Task prompt: Below are the entries to work from; restate word for word the portion that opens with the line containing "a frame's end" and closes with the line containing "trees (42_huffman.md R104). -/", keeping both.

Record excerpts:
-- ==== Sys2Proof/Machine/Operands.lean ====
section
/-! DEFINITION. Every operand form: the bit reader (41_bit_reader.md), the Huffman trees and symbol decode
(42_huffman.md), the position-slot table (30_encoding.md R77), byte order (20_memory.md R52). -/

namespace Sys2Proof.Machine

/-! ## Byte and bit order -/

/-- The 16 bits of a fetched word in consumption order, most significant first (20_memory.md R53). -/
def wordBits (w : BitVec 16) (real : Bool) : List QBit :=
  (List.range 16).map fun i => ⟨w.getLsbD (15 - i), real⟩

/-- `val` of a bit list, most significant first (00_scope.md R10). -/
def bitsVal (q : List QBit) : Nat :=
  q.foldl (fun acc x => 2 * acc + (if x.bit then 1 else 0)) 0

/-- A 16-bit field of a frame header, high byte first (30_encoding.md R67). -/
def be16 (hi lo : Byte) : Nat := hi.toNat * 256 + lo.toNat

/-! ## The bit reader -/

/-- `reader_init(base, L)` (41_bit_reader.md R92). -/
def readerInit (base len : Nat) (s : State) : State :=
  { s with sess := { s.sess with frameBase := base, frameLen := len, rdC := 0, rdQ := [] } }

/-- A byte of the frame's data for `fetch`: 0 at or beyond the frame's end, where `IN` is not read
(41_bit_reader.md R93). -/
def frameByte (i : Nat) (s : State) : Byte × State :=
  if i < s.sess.frameLen then s.readIn (s.sess.frameBase + i) else (0, s)

/-- `fetch()` (41_bit_reader.md R93). The cursor has no bound: behind a frame of 65535 bytes a virtual word takes it to
65538, over the 0..65537 of 10_state.md R38, and the model follows R93 (DEDUCED, log entry 20). -/
def fetchWord (s : State) : State :=
  let c := s.sess.rdC
  let lo := frameByte c s
  let hi := frameByte (c + 1) lo.2
  hi.2.setReader (c + 2) (s.sess.rdQ ++ wordBits (hi.1 ++ lo.1 : BitVec 16) (decide (c < s.sess.frameLen)))

/-- The loop of `ensure`: at most `fuel` fetches, each of 16 bits, so `fuel = n` is enough. -/
def ensureLoop : Nat → Nat → State → State
  | 0, _, s => s
  | fuel + 1, n, s => if s.sess.rdQ.length < n then ensureLoop fuel n (fetchWord s) else s

/-- `ensure(n)` (41_bit_reader.md R94). It never faults. -/
def ensure (n : Nat) (s : State) : State := ensureLoop n n s

/-- `peek(n)` (41_bit_reader.md R95); with fewer than n bits buffered the model refuses (70_reset_and_hazards.md R194). -/
def peek (n : Nat) (s : State) : Res Nat :=
  if s.sess.rdQ.length < n then .refuse .peekUnderrun
  else .ok (bitsVal (s.sess.rdQ.take n)) s

/-- `remove(n)` (41_bit_reader.md R96). -/
def remove (n : Nat) (s : State) : Res Unit :=
  if (s.sess.rdQ.take n).all (·.real) then .ok () (s.setReader s.sess.rdC (s.sess.rdQ.drop n))
  else .raise .bitsExhausted s.draws

/-- `readbits(n)` (41_bit_reader.md R97). -/
def readBits (n : Nat) (s : State) : Res Nat :=
  if n = 0 then .ok 0 s
  else (peek n (ensure n s)).bind fun v s => (remove n s).bind fun _ s => .ok v s

/-- `k` consecutive fields of `n` bits each (43_lzx_blocks.md R121, R124). -/
def readFields (n : Nat) : Nat → State → Res (List Nat)
  | 0, s => .ok [] s
  | k + 1, s => (readBits n s).bind fun v s => (readFields n k s).bind fun vs s => .ok (v :: vs) s

/-- `align16()` (41_bit_reader.md R98): the cursor keeps its parity. -/
def align16 (s : State) : State :=
  let e := ensure 16 s
  e.setReader (if 16 < e.sess.rdQ.length then e.sess.rdC - 2 else e.sess.rdC) []

/-- `readbyte()` (41_bit_reader.md R99). -/
def readByte (s : State) : Res Byte :=
  if s.sess.frameLen ≤ s.sess.rdC then .raise .bytesExhausted s.draws
  else
    let b := s.readIn (s.sess.frameBase + s.sess.rdC)
    .ok b.1 (b.2.setReader (s.sess.rdC + 1) b.2.sess.rdQ)

/-- Four raw bytes as a little-endian 32-bit word (43_lzx_blocks.md R119). -/
def readWord32 (s : State) : Res Word :=
  (readByte s).bind fun b0 s => (readByte s).bind fun b1 s =>
    (readByte s).bind fun b2 s => (readByte s).bind fun b3 s => .ok (le32 b0 b1 b2 b3) s

/-- `reinit()` (41_bit_reader.md R100): the accumulator is emptied, and with UNCOMP_ODD_PAD = 1 the next word is fetched at
an even cursor. Behind a block that lies in one frame the cursor is even already and stays, as R100 says; behind one that
a frame's end split it can be odd, and the model then goes on to the even cursor of R100, 20_memory.md R54 and the ruling
C10 of 90_conflicts.md (DEDUCED, log entry 21). -/
def reinit (s : State) : State :=
  s.setReader (if s.cfg.oddPad then s.sess.rdC + s.sess.rdC % 2 else s.sess.rdC) []

/-! ## Huffman trees -/

/-- The four trees (42_huffman.md R104). -/
inductive Tree where
  | pre
  | main
  | len
  | aligned
  deriving DecidableEq, Repr

/-- The code-length array of a tree (42_huffman.md R104). -/
def Tree.lens (t : Tree) (s : State) : List Nat :=
  match t with
  | .pre => s.sess.preLen
  | .main => s.sess.mainLen
  | .len => s.sess.lenLen
  | .aligned => s.sess.alLen

/-- The "invalid DETAIL" of a tree (42_huffman.md R104). -/
def Tree.invalid : Tree → SessionError
  | .pre => .pretreeInvalid
  | .main => .maintreeInvalid
  | .len => .lentreeInvalid
  | .aligned => .alignedInvalid

/-- The "empty-decode DETAIL" of a tree (42_huffman.md R104). -/
def Tree.empty : Tree → SessionError
  | .pre => .pretreeEmpty
  | .main => .maintreeEmpty
  | .len => .lentreeEmpty
  | .aligned => .alignedEmpty

/-- The Kraft sum `K` of a length array (42_huffman.md R105). -/
def kraft : List Nat → Nat
  | [] => 0
  | l :: ls => (if l = 0 then 0 else 2 ^ (16 - l)) + kraft ls

/-- `build(T)`: a tree that is neither complete nor empty is a fault (42_huffman.md R106). -/
def build (t : Tree) (s : State) : Res Unit :=
  if kraft (t.lens s) = 65536 ∨ kraft (t.lens s) = 0 then .ok () s
  else .raise t.invalid s.draws

/-- What one row of R107's table gives for a 16-bit prefix: the symbol whose interval holds it, or the start of the next
free interval. -/
inductive Scan where
  | hit (sym : Nat)
  | past (pos : Nat)
  deriving DecidableEq, Repr

/-- The inner loop of 42_huffman.md R107 for the prefix `v`: the symbols of length `l`, ascending from index `i`, take
consecutive intervals from `pos`. -/
def scanSymbols (l v : Nat) : List Nat → Nat → Nat → Scan
  | [], _, pos => .past pos
  | x :: xs, i, pos =>
    if x = l then
      if v < pos + 2 ^ (16 - l) then .hit i else scanSymbols l v xs (i + 1) (pos + 2 ^ (16 - l))
    else scanSymbols l v xs (i + 1) pos

/-- The outer loop of 42_huffman.md R107: code lengths in ascending order. -/
def scanLengths (lens : List Nat) (v : Nat) : List Nat → Nat → Option (Nat × Nat)
  | [], _ => none
  | l :: ls, pos =>
    match scanSymbols l v lens 0 pos with
    | .hit i => some (i, l)
    | .past pos' => scanLengths lens v ls pos'

/-- The symbol whose canonical code is a prefix of the 16 bits `v`, with its length (42_huffman.md R107, R108). -/
def findSymbol (lens : List Nat) (v : Nat) : Option (Nat × Nat) :=
  scanLengths lens v [1, 2, 3, 4, 5, 6, 7, 8, 9, 10, 11, 12, 13, 14, 15, 16] 0

/-- `decode(T)` (42_huffman.md R108, R109). -/
def decodeSymbol (t : Tree) (s : State) : Res Nat :=
  if kraft (t.lens s) = 0 then .raise t.empty s.draws
  else
    (peek 16 (ensure 16 s)).bind fun v s' =>
      match findSymbol (t.lens s) v with
      | none => .refuse .treeNotBuilt
      | some (sym, l) => (remove l s').bind fun _ s'' => .ok sym s''

/-! ## Position slots -/

/-- `extra(slot)`: the number of offset-footer bits (30_encoding.md R77). -/
def extraBits (slot : Nat) : Nat := if slot < 4 then 0 else slot / 2 - 1

/-- `base(slot)`: the position base (30_encoding.md R77). -/
def slotBase : Nat → Nat
  | 0 => 0
  | s + 1 => slotBase s + 2 ^ extraBits s

/-- The match length of a length header without a length footer (44_lzx_symbols.md R134). -/
def shortLength (lh : Nat) : Nat := lh + Config.minMatch

/-- The match length of a length footer `v` (44_lzx_symbols.md R134). -/
def longLength (v : Nat) : Nat := Config.numPrimaryLengths + Config.minMatch + v

/-! ## Code-length arrays -/

/-- The target array of a pass (30_encoding.md R72). -/
def Pass.arr (p : Pass) (s : State) : List Nat :=
  match p with
  | .mainLow => s.sess.mainLen
  | .mainHigh => s.sess.mainLen
  | .lengths => s.sess.lenLen

/-- The first index a pass writes (30_encoding.md R72). -/
def Pass.first : Pass → Nat
  | .mainLow => 0
  | .mainHigh => 256
  | .lengths => 0

/-- One past the last index a pass writes (30_encoding.md R72). -/
def Pass.last (p : Pass) (cfg : Params) : Nat :=
  match p with
  | .mainLow => 256
  | .mainHigh => cfg.mainElements
  | .lengths => cfg.lengthCodesSent

/-- Writes a pass's target array back. -/
def Pass.setArr (p : Pass) (arr : List Nat) (s : State) : State :=
  match p with
  | .mainLow => { s with sess := { s.sess with mainLen := arr } }
  | .mainHigh => { s with sess := { s.sess with mainLen := arr } }
  | .lengths => { s with sess := { s.sess with lenLen := arr } }

/-- The array with entries `x .. x+k-1` all set to `v`. -/
def fillEntries : List Nat → Nat → Nat → Nat → List Nat
  | [], _, _, _ => []
  | _ :: ys, 0, k + 1, v => v :: fillEntries ys 0 k v
  | y :: ys, 0, 0, _ => y :: ys
  | y :: ys, x + 1, k, v => y :: fillEntries ys x k v

/-- `(old - z) mod 17` (43_lzx_blocks.md R125; 00_scope.md R8: the remainder is in 0..16). -/
def deltaMod17 (old z : Nat) : Nat := (old + 17 - z % 17) % 17

end Sys2Proof.Machine
end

Solution:
a frame's end split it can be odd, and the model then goes on to the even cursor of R100, 20_memory.md R54 and the ruling
C10 of 90_conflicts.md (DEDUCED, log entry 21). -/
def reinit (s : State) : State :=
  s.setReader (if s.cfg.oddPad then s.sess.rdC + s.sess.rdC % 2 else s.sess.rdC) []

/-! ## Huffman trees -/

/-- The four trees (42_huffman.md R104). -/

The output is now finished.